(Collection entries)
[Start of Attachment]

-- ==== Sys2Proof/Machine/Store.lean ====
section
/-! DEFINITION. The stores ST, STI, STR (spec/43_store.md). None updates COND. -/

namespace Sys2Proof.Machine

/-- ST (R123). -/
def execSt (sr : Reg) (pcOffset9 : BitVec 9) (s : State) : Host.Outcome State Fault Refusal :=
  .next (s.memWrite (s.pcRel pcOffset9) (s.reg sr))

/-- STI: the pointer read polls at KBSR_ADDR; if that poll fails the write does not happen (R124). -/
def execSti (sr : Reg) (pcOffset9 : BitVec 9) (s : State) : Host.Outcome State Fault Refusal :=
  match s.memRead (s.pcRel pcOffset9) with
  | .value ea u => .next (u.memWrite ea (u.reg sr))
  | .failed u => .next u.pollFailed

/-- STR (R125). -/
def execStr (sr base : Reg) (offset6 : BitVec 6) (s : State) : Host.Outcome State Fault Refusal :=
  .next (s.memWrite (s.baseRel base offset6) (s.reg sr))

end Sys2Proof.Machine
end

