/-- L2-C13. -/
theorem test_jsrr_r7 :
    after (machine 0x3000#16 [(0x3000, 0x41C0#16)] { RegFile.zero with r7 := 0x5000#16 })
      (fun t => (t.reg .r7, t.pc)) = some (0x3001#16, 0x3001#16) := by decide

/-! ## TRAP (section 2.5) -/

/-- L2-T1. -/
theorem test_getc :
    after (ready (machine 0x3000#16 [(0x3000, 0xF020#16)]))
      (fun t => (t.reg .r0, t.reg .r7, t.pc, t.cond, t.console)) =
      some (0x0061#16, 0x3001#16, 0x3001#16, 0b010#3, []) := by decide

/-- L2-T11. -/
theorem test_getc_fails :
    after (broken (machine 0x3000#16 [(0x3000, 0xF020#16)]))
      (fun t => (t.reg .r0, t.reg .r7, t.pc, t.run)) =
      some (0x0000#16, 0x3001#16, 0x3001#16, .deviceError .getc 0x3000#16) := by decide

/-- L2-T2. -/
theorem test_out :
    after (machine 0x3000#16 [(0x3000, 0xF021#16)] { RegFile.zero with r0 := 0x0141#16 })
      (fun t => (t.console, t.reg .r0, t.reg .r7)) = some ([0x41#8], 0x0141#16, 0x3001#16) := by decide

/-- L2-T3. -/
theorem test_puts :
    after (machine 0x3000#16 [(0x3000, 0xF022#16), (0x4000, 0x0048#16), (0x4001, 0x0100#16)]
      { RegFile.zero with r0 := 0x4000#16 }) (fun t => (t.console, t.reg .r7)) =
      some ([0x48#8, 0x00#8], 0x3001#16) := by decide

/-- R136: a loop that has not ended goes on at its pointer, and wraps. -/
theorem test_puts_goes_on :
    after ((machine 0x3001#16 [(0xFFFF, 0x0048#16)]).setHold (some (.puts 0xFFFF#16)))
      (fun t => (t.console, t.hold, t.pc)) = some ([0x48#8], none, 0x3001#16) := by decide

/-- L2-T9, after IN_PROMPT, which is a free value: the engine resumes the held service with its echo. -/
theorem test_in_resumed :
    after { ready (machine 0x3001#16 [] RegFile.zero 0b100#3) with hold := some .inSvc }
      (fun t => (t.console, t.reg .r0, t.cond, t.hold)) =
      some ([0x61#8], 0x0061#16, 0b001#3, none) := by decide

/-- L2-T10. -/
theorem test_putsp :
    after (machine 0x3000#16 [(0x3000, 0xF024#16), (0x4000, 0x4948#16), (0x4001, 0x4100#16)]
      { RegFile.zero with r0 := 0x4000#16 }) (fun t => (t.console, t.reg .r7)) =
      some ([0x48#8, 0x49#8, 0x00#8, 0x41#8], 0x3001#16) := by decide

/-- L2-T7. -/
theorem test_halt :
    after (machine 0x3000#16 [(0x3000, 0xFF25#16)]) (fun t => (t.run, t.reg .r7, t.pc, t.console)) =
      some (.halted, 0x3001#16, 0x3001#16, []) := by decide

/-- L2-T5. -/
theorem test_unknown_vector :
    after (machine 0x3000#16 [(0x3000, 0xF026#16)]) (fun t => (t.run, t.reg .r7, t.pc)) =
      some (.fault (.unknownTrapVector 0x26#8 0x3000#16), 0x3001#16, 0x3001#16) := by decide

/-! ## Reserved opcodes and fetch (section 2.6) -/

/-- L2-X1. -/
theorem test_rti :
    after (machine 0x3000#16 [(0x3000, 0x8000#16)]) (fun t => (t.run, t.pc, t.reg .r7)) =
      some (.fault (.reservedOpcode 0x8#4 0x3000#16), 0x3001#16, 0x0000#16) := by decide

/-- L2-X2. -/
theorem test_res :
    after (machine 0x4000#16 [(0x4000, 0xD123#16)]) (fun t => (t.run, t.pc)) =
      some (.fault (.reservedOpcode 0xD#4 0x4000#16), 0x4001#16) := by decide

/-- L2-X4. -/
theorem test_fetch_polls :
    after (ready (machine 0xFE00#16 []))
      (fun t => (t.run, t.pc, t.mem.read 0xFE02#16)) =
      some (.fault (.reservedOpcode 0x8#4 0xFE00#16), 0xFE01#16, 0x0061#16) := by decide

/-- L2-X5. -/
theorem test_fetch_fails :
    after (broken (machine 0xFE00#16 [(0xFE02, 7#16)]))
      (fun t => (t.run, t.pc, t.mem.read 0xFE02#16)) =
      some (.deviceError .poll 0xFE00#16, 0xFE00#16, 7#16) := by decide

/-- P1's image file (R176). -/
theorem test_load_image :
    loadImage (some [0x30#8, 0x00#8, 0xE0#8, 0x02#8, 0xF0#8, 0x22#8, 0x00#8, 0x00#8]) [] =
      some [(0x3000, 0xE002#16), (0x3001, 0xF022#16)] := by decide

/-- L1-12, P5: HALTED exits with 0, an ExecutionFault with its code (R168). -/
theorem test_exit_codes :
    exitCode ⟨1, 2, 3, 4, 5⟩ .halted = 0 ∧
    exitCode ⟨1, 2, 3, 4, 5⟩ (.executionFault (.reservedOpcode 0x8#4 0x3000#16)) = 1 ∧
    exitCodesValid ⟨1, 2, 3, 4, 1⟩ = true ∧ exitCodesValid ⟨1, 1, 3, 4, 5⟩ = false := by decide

[End of Attachment]
[Start of Attachment]

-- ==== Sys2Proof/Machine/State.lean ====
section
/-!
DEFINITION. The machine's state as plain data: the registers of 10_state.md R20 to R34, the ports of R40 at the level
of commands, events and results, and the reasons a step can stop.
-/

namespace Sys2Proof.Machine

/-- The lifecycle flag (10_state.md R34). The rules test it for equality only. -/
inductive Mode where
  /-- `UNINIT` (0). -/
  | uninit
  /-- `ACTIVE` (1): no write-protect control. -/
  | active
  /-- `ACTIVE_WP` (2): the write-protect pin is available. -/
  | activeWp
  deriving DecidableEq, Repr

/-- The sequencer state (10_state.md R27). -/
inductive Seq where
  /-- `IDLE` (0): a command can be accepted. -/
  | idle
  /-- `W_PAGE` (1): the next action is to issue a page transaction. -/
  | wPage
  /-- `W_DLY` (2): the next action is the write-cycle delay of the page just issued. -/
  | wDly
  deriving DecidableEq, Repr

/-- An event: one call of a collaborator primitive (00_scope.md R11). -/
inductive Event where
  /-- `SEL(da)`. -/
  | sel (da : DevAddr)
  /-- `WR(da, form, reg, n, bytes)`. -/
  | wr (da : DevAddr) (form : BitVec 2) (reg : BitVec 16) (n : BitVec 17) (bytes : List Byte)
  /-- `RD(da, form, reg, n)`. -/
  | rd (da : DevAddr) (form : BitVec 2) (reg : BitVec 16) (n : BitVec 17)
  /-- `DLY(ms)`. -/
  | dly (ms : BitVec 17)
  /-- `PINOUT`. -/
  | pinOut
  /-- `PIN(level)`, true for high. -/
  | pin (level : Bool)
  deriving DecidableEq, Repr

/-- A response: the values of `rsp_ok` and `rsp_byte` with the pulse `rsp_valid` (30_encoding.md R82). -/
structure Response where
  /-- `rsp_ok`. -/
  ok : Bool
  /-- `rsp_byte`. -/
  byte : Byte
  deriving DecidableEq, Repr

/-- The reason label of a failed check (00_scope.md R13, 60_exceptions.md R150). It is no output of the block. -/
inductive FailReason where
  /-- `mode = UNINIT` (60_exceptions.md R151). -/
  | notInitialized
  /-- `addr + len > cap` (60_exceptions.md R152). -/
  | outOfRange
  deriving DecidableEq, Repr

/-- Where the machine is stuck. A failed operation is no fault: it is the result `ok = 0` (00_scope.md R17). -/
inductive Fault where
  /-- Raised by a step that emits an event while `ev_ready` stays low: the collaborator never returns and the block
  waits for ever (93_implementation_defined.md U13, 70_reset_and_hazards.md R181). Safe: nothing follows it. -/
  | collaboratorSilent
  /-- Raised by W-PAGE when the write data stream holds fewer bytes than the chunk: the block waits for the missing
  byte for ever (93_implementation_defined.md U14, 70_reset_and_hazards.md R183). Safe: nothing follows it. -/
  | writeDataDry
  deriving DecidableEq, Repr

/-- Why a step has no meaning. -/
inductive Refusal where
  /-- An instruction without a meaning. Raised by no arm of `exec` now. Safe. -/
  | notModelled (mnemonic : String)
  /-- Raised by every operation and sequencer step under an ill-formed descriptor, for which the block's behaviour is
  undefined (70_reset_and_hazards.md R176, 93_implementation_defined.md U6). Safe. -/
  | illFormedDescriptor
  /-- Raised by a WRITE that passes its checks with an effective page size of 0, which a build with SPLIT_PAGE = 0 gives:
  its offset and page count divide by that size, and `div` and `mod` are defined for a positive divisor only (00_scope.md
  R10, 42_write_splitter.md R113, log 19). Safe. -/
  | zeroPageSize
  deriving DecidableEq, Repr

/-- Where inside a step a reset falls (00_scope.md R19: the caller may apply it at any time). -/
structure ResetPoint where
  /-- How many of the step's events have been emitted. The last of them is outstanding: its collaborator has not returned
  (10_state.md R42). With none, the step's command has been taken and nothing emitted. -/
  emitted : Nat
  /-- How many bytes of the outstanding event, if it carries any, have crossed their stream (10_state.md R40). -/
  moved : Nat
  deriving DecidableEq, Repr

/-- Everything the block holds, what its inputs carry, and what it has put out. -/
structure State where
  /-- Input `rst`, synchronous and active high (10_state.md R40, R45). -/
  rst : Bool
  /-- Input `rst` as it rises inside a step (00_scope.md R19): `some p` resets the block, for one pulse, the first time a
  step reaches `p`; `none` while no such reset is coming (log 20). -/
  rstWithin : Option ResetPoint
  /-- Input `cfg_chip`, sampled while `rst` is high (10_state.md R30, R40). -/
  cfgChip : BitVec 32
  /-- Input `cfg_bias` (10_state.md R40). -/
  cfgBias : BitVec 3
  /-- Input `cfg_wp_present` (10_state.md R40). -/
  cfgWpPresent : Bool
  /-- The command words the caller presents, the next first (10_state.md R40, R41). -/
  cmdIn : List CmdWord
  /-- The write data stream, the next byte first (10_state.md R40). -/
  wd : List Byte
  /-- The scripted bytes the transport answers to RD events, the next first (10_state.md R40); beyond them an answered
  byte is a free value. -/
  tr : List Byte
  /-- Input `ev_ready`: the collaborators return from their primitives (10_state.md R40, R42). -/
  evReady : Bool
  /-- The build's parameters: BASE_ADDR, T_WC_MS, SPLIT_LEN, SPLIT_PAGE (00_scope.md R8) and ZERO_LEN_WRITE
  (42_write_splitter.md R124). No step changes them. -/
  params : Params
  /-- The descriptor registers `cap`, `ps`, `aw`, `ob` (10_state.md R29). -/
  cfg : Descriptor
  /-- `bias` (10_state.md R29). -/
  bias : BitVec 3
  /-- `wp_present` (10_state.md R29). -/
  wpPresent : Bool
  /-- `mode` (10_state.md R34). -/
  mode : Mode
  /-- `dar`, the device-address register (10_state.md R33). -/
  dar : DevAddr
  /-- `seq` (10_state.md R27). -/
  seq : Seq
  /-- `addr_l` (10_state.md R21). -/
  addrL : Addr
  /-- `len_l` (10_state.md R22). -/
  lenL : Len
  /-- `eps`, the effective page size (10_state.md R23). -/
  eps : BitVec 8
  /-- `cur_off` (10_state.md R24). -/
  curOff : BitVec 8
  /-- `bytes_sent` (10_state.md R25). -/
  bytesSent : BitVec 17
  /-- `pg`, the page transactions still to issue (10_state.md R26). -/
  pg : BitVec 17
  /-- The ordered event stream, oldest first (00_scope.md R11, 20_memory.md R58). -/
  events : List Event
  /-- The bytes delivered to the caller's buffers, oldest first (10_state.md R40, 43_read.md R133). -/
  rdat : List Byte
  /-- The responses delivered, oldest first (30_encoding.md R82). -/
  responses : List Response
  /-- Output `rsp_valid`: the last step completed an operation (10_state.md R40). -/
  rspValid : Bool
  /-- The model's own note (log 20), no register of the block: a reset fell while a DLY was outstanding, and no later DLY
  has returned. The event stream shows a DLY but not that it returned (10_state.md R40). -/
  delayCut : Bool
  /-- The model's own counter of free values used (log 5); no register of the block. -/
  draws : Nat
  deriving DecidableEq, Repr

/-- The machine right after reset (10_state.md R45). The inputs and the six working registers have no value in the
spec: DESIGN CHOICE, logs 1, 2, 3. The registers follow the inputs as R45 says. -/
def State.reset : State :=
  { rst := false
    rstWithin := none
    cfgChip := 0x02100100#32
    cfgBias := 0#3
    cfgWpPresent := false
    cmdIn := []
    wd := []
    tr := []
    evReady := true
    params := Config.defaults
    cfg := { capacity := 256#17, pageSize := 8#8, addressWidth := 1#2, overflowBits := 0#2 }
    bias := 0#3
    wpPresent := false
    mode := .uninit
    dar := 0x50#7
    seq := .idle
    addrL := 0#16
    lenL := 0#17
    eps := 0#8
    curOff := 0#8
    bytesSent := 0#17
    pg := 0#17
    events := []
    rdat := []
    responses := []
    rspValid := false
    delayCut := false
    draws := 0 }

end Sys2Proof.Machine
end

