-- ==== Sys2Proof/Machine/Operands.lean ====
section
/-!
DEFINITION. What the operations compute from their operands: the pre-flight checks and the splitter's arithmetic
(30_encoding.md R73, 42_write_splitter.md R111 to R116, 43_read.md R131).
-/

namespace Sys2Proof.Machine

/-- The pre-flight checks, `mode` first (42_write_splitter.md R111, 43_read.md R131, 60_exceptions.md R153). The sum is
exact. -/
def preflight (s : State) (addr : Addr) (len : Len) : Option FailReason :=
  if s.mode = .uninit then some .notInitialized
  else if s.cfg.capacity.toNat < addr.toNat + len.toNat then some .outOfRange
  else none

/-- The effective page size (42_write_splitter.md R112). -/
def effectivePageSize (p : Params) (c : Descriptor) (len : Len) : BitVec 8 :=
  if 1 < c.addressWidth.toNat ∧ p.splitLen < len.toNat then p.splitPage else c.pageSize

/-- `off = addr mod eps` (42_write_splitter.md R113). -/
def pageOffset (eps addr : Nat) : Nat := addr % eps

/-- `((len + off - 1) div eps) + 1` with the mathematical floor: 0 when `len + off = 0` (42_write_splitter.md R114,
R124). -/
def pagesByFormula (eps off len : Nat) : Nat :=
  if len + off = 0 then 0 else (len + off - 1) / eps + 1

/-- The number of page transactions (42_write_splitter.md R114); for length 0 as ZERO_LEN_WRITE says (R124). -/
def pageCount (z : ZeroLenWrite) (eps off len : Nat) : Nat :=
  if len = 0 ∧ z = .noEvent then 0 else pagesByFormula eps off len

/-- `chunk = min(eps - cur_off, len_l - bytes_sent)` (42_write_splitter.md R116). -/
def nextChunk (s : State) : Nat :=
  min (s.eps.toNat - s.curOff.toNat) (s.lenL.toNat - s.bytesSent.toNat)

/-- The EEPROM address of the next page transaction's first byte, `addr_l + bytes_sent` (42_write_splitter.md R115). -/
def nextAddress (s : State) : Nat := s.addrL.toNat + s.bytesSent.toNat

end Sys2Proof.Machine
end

[End of Attachment]
[Start of Attachment]

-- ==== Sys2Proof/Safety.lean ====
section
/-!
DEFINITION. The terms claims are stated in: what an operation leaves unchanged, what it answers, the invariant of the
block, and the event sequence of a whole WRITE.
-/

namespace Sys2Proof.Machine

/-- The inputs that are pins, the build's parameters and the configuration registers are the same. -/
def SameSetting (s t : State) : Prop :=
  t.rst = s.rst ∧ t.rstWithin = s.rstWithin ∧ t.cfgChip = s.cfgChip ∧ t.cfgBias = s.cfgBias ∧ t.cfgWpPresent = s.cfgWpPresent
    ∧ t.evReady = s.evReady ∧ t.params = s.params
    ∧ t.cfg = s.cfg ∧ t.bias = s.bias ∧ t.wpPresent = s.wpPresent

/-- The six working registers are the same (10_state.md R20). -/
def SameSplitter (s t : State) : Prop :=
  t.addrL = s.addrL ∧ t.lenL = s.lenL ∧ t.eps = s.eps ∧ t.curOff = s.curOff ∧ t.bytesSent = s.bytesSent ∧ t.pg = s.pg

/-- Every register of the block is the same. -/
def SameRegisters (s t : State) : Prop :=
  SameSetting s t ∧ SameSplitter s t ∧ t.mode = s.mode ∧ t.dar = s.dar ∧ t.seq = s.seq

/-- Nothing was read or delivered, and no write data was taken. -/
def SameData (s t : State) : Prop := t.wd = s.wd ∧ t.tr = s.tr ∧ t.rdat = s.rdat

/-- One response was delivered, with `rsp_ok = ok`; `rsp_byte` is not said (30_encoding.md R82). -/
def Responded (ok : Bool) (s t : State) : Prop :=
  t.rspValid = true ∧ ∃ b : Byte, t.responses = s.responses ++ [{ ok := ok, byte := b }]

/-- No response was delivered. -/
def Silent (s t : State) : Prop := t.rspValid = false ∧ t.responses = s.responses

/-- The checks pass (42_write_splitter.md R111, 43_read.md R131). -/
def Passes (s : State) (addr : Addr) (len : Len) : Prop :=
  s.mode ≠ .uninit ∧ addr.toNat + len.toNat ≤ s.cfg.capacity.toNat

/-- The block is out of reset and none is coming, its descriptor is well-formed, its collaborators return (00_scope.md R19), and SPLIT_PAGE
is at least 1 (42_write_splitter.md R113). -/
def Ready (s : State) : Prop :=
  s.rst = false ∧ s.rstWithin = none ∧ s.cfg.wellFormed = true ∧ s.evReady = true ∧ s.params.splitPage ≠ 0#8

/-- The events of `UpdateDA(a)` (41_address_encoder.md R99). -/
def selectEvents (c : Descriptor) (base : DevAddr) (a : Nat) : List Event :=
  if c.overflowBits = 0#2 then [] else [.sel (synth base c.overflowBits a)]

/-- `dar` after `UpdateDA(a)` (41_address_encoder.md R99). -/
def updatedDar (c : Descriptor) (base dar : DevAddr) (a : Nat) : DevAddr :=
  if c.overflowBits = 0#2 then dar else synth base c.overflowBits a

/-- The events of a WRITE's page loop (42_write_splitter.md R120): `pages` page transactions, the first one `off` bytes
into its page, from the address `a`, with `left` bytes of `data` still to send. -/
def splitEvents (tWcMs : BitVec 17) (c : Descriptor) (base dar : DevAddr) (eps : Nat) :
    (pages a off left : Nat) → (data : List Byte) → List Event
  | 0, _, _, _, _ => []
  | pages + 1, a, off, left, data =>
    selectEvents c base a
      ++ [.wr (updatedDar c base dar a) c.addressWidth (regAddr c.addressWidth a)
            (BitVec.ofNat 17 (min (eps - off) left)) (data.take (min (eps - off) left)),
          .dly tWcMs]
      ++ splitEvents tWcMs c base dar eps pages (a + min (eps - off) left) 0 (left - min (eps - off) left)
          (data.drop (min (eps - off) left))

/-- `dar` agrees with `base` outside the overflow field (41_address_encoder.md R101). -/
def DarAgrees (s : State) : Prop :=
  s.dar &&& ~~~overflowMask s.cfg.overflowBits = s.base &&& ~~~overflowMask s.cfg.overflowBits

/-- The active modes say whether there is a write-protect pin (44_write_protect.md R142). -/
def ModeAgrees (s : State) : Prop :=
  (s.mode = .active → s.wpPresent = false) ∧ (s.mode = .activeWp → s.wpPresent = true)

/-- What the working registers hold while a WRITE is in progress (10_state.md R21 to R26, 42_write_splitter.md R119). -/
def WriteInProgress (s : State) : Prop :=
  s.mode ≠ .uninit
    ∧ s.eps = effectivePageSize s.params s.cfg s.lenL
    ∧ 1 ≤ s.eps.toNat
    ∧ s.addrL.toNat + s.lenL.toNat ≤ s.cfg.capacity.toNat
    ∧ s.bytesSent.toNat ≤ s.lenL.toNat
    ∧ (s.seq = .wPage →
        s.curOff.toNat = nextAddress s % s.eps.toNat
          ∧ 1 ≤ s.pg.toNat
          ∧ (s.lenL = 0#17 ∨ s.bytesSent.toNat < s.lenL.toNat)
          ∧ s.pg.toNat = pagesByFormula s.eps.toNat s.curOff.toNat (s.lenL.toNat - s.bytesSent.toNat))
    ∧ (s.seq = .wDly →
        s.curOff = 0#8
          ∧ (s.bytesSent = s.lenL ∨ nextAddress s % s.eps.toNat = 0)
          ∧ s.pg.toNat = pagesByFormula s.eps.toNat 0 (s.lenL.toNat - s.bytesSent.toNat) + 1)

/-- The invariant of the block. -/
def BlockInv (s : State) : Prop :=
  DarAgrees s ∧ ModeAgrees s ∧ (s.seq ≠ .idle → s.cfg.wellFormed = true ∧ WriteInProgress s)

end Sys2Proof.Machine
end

[End of Attachment]

● **WHAT YOU NEED TO DO**
Take the lines above from the one containing "first (30_encoding.md R82). -/" to the one containing "draws : Nat" and retype them exactly, both ends included, with nothing added.

● **WORKED SOLUTION**
  /-- The responses delivered, oldest first (30_encoding.md R82). -/
  responses : List Response
  /-- Output `rsp_valid`: the last step completed an operation (10_state.md R40). -/
  rspValid : Bool
  /-- The model's own note (log 20), no register of the block: a reset fell while a DLY was outstanding, and no later DLY
  has returned. The event stream shows a DLY but not that it returned (10_state.md R40). -/
  delayCut : Bool
  /-- The model's own counter of free values used (log 5); no register of the block. -/
  draws : Nat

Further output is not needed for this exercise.